Известия, полученные Дориа, когда он находился в двухстах пятидесяти милях к юго-западу от Сардинии и менее чем в ста милях от места назначения, вынудили его сделать остановку. На борту своего галеаса «Грифон» он созвал военный совет и пригласил на него шестерых главных капитанов. Наиболее авторитетным среди них был генерал-капитан Просперо. Остальные — Джанеттино и Филиппино Дориа, Гримальди, двоюродный брат князя Монако, старый друг Просперо, Ломеллино и дон Алваро де Карбахал.
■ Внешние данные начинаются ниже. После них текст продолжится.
/-- The time unit. Ports are keyed 0 E, 1 W, 2 U, 3 T. -/
structure TimeUnit where
  tbc0 : Nat := 0                  -- own time at which the TBC read 0
  running : Bool := false          -- the TBC counts (R329)
  ct : View := {}
  wall : View := {}
  ctValid : Bool := false
  wallValid : Bool := false
  wallHold : Bool := false
  wallRef : Bool := false
  wallFab : Bool := false          -- wall time from the fabric
  isRoot : Bool := false
  listening : Bool := false        -- the configured root listens (R345)
  listened : Bool := false         -- a candidate came while it listened
  gen : Nat := 0
  known : Bool := false            -- a generation has been seen or made
  root : Nat := 0                  -- address of the root
  rootM : Nat := 0                 -- its order distance
  cand : Tab (Option Candidate) := []
  src : Option Nat := none
  srcBound : Nat := 0
  srcHops : Nat := 0
  srcCross : Bool := false         -- the path crosses a twin link
  rInt : Int := 0                  -- servo integrator, 2^−40
  lastAcc : Option Int := none     -- TBC of the last accepted message, 2^−32 tick
  outRun : Nat := 0                -- consecutive messages beyond the step threshold
  goodRun : Nat := 0               -- consecutive accepted messages within 2 ns
  lastErr : Int := 0               -- last servo error, 2^−32 tick
  lossCycles : Nat := 0            -- cycles without a source
  claimCycles : Nat := 0           -- cycles without a candidate of the current generation (R346)
  asymSum : Int := 0               -- sum of V_rx(E) − V_rx(W), 2^−32 tick
  asymN : Nat := 0
  asymLast : Int := 0              -- last D
  asymEst : Int := 0               -- last a_est
  steps : BitVec 16 := 0
  outliers : BitVec 16 := 0
  yieldPending : Bool := false     -- the root gives up the role at the next boundary (R347)
  master : Option (BitVec 64) := none
  masterPort : Nat := 0
  lastAnn : Nat := 0               -- when the last Announce came
  stepsRemoved : Nat := 0
  following : Bool := false        -- the PTP servo follows its master
  pendStep : Option Int := none    -- offset refused or held, ns × 2^16
  withinRun : Nat := 0             -- consecutive Syncs within the limit
  lastOfs : Int := 0               -- last offset, ns × 2^16
  holdSince : Option Nat := none   -- start of the wall holdover
  lostMaster : Option Nat := none  -- since when no master
  refused : BitVec 16 := 0
  masters : BitVec 16 := 0         -- master changes
  meanPath : Nat := 0
  linkAt : Tab (Int × Nat) := []   -- last V_rx minus own view and bound, by lane
  deriving DecidableEq, Repr

/-! ## Recorder (chapter 11) -/

/-- A source sample. Instants are in 1/256 tick of control time. -/
structure RecSample where
  ix : Nat
  t : Int
  v : F32
  raw : Int
  tag : Nat
  ok : Bool
  deriving DecidableEq, Repr

/-- A recorded channel as armed; `period` in 1/256 tick. -/
structure RecChan where
  src : Nat
  raw : Bool
  red : Nat
  div : Nat
  period : Nat
  nPre : Nat
  nPost : Nat
  tagOr : Nat := 0                 -- OR of the tags of its samples
  first : Int := 0                 -- instant of its first sample, 1/256 tick
  deriving DecidableEq, Repr

/-- A trigger unit as armed, with its state. -/
structure RecUnit where
  role : Nat := 0                  -- 0 OFF, 1 TRIG, 2 QUAL
  src : Nat := 0xFFFF
  typ : Nat := 0
  dir : Nat := 0
  hi : F32 := 0
  lo : F32 := 0
  hys : F32 := 0
  cmp : Nat := 0
  w1 : Nat := 1
  w2 : Nat := 1
  k : Nat := 1
  ev : Nat := 0
  qual : Nat := 0
  holdoff : Nat := 0               -- µs
  seen : Int := -1                 -- instant of the last sample taken, 1/256 tick
  fresh : Bool := true             -- the next evaluable sample initialises the comparator
  high : Bool := false
  prev : Option RecSample := none
  highs : List (Int × Bool) := []  -- comparator state by sample instant, newest first
  edge : Option (Nat × Bool) := none       -- index and direction of the last transition
  zone : Nat := 0
  runt : Nat := 0                  -- candidate runt: 0 none, 1 from zone 0, 2 from zone 2
  held : Nat := 0                  -- samples in the present state since its entry
  hist : List RecSample := []      -- for SLEW
  delta : Option F32 := none       -- Δ at the last sample
  ignore : Int := -1               -- fires before this instant are ignored, 1/256 tick
  fired : Bool := false            -- since the last decision or the arm
  nFires : Word := 0               -- counts of ACQ.UNIT[u] (Table 16-10)
  nQual : Word := 0
  nHold : Word := 0                -- fires discarded by holdoff
  lastFire : Int := 0              -- last fire, 2^−32 tick
  lastQ : Nat := 0
  nBad : Word := 0                 -- samples not evaluable
  deriving DecidableEq, Repr

/-- A fire: its unit, its instant in 2^−32 tick, its detection instant in 1/256 tick, the slot that it falls in, the
interpolation, and the carried instant of a late one. -/
structure RecFire where
  unit : Nat
  inst : Int
  det : Int
  slot : Nat
  q : Nat
  late : Option Int := none
  deriving DecidableEq, Repr

/-- A record. -/
structure Record where
  id : Nat
  cause : Nat
  primary : Nat
  trig : Int                       -- t_trig, 2^−32 tick
  q : Nat
  late : Option Int
  truncated : Bool := false
  damaged : Bool := false
  holes : List (Nat × Nat) := []   -- bytes of the image in mapped-out pages: start, length
  wallV : Bool
  ctV : Bool
  wall : Stamp96
  nLate : Nat := 0
  nMissed : Nat
  nSeg : Nat
  pre : Nat
  post : Nat
  lAlign : Nat
  tbcDec : Nat
  cfg : BitVec 64
  chans : List RecChan
  data : List (List Word) := []    -- by channel, oldest first
  complete : Bool := false
  segs : List Nat                  -- segments of the pool
  deriving DecidableEq, Repr

/-- A trigger-bus line (R373 to R375). -/
structure BusLine where
  sentAt : Option Int := none      -- start of the last pulse, ticks of control time
  accepted : Option Int := none    -- last accepted edge
  nSent : Word := 0                -- counts of ACQ.BUS[n] (Table 16-10)
  nGlitch : Word := 0
  nValid : Word := 0
  nLate : Word := 0
  nIgnored : Word := 0             -- edges ignored within 0.5 µs
  width : Nat := 0                 -- last pulse width, ticks
  edge : Nat := 0                  -- TBC of the last edge
  deriving DecidableEq, Repr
Дориа признался им, что, лишившись преимущества внезапного нападения, он едва ли сейчас может исполнить свой долг перед императором и успешно атаковать флот алжирцев.
Его племянники, так же как и Ломеллино, и думать не смели по-другому. Гримальди, имевший доводы против, выдвигал их осторожно и ненавязчиво. Точно так же осторожно высказывался и дон Алваро. Главенство неожиданно перешло к Просперо.
— Если бы император, — начал тот спокойно, — не желал победы своего флота, он бы никогда не послал экспедицию.
И дон Алваро тут же поддержал его, сказав: «Да будет воля Божья». Это был господин лет сорока, с изысканными манерами, уже облысевший, но с иссиня-черной бородой, с темными живыми глазами, казавшимися удивленными из-за постоянно вздернутых бровей. Если оба племянника и Ломеллино с осуждением смотрели на дерзкого Просперо, а Гримальди теребил бороду, не зная чью принять сторону, то дон Алваро в открытую улыбался.
Адмирал сдержал раздражение.
— Рисковать можно по-разному. Вы и без меня знаете, что опрометчивость на войне порой бывает мало чем лучше трусости.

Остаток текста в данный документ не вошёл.